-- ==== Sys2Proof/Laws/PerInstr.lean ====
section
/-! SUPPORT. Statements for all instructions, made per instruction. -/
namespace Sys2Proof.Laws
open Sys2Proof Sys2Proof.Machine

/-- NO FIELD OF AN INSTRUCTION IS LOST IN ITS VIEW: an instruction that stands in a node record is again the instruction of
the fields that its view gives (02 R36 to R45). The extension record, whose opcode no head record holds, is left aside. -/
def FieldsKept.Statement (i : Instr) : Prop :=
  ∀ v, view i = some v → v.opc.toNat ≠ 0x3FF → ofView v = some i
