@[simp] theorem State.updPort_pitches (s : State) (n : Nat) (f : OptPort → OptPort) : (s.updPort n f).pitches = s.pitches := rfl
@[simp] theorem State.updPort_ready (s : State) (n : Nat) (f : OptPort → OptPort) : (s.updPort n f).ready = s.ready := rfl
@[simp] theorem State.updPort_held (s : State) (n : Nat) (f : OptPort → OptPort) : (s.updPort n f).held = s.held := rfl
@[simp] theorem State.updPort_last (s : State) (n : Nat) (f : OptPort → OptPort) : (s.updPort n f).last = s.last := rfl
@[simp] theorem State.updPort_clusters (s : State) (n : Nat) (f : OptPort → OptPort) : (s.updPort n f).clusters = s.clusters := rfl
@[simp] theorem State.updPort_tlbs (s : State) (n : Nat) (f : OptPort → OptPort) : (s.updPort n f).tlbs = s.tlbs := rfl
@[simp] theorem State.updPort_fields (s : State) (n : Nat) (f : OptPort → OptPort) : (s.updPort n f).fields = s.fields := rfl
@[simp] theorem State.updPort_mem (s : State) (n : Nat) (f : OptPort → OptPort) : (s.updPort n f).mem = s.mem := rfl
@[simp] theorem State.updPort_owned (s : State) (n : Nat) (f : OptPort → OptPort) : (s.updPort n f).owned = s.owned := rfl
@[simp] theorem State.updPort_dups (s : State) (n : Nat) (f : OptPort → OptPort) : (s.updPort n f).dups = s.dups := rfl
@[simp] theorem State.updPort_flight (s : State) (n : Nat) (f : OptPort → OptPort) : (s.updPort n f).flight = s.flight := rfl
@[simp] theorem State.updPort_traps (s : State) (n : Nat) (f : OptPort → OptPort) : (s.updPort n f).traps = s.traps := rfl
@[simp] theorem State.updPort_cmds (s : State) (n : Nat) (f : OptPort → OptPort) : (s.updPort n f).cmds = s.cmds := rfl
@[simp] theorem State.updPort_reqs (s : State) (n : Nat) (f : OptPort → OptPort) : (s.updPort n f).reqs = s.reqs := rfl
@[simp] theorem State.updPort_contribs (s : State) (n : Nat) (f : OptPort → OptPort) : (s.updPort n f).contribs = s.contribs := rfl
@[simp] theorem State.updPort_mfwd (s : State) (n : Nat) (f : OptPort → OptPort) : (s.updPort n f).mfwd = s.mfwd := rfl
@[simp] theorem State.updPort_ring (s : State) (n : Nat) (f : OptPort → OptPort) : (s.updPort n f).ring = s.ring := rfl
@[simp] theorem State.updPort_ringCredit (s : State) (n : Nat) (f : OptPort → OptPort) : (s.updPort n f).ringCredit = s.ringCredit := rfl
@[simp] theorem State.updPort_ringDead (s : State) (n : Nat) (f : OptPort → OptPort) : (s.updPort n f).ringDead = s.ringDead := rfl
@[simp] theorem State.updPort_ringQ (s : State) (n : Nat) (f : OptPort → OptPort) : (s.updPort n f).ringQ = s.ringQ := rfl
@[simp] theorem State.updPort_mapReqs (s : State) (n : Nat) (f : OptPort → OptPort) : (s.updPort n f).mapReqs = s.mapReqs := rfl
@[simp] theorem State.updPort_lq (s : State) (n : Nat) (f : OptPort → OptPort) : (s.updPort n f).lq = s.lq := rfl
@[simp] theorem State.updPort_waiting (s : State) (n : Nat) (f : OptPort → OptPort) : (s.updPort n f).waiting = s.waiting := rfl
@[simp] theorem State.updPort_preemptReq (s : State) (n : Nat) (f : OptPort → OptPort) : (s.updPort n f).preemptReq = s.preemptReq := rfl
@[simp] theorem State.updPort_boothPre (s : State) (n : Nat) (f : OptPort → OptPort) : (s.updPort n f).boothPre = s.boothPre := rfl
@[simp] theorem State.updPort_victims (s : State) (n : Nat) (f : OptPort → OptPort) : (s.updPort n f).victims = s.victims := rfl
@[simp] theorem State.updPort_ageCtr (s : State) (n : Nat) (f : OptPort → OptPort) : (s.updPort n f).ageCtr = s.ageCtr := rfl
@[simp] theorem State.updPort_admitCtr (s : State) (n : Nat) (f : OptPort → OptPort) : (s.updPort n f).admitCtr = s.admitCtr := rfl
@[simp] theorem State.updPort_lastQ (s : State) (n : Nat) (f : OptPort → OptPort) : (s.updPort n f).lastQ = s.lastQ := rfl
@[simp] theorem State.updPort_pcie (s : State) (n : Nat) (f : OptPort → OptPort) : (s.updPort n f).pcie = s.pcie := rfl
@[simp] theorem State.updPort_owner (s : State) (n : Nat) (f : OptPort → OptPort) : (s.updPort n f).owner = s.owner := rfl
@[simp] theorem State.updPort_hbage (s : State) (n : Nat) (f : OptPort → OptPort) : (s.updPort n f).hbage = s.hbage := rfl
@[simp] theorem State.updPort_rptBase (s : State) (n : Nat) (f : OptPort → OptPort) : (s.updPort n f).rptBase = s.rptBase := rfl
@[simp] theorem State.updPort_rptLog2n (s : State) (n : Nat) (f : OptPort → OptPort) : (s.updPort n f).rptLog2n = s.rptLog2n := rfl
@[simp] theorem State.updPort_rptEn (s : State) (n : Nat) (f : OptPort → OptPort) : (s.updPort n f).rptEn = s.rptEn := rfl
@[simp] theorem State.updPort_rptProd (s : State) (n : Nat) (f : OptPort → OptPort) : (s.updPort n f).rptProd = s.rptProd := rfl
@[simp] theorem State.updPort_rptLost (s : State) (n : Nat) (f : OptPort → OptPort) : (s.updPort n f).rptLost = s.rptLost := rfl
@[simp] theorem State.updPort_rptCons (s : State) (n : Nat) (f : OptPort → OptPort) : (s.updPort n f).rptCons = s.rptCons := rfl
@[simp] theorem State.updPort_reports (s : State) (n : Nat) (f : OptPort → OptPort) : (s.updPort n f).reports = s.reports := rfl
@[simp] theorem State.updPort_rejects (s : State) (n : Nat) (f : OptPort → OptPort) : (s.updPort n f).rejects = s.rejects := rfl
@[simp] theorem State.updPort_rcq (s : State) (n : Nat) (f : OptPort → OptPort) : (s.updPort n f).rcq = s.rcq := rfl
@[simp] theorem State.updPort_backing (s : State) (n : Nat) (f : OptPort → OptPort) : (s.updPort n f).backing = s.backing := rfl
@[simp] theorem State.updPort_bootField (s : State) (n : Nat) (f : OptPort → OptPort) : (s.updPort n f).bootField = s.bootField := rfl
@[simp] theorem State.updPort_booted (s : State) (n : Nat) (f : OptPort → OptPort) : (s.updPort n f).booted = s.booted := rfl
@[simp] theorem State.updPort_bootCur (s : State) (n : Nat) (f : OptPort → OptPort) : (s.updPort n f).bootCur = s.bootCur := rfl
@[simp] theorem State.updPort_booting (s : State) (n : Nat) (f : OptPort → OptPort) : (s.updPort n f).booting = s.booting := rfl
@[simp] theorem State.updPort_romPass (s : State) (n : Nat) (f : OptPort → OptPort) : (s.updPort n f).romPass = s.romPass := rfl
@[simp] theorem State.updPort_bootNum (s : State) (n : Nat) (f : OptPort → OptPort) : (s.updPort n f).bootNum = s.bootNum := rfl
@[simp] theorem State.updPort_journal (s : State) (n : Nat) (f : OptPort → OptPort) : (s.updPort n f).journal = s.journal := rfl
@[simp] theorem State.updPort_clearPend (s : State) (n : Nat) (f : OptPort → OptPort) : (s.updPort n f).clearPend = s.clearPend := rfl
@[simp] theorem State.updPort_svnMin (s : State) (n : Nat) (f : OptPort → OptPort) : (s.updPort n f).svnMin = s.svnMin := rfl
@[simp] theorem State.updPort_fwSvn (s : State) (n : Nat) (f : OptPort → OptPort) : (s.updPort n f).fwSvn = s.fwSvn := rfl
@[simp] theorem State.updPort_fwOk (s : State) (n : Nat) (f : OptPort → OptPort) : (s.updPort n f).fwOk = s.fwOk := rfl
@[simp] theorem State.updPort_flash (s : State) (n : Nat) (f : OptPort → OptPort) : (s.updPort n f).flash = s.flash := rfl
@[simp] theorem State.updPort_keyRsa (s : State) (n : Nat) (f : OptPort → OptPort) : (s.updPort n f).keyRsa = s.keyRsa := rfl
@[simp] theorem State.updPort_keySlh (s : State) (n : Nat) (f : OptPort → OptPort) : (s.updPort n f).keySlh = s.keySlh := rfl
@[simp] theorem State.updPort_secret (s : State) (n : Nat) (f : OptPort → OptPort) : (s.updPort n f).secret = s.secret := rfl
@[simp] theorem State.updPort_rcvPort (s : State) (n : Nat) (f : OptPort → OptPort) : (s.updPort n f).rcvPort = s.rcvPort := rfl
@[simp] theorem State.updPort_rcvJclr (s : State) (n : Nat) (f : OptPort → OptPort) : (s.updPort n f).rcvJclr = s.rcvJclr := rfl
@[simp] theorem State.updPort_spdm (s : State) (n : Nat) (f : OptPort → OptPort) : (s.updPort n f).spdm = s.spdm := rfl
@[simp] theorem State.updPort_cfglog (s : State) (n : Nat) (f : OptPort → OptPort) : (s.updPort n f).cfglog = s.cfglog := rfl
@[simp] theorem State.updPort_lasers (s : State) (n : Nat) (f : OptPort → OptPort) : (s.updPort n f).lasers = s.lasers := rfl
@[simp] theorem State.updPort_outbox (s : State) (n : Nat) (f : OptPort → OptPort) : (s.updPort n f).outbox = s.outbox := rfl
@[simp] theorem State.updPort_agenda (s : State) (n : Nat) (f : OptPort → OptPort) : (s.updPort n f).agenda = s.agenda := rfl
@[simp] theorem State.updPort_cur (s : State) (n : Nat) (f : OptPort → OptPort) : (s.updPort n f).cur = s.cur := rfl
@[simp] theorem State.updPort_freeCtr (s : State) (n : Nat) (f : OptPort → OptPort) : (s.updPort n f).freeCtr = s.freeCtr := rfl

-- -- --

→ What the task requires
Locate the string "instruction" in the listing above and copy every line where it occurs.

→ Response area
/-! SUPPORT. Statements for all instructions, made per instruction. -/
/-- NO FIELD OF AN INSTRUCTION IS LOST IN ITS VIEW: an instruction that stands in a node record is again the instruction of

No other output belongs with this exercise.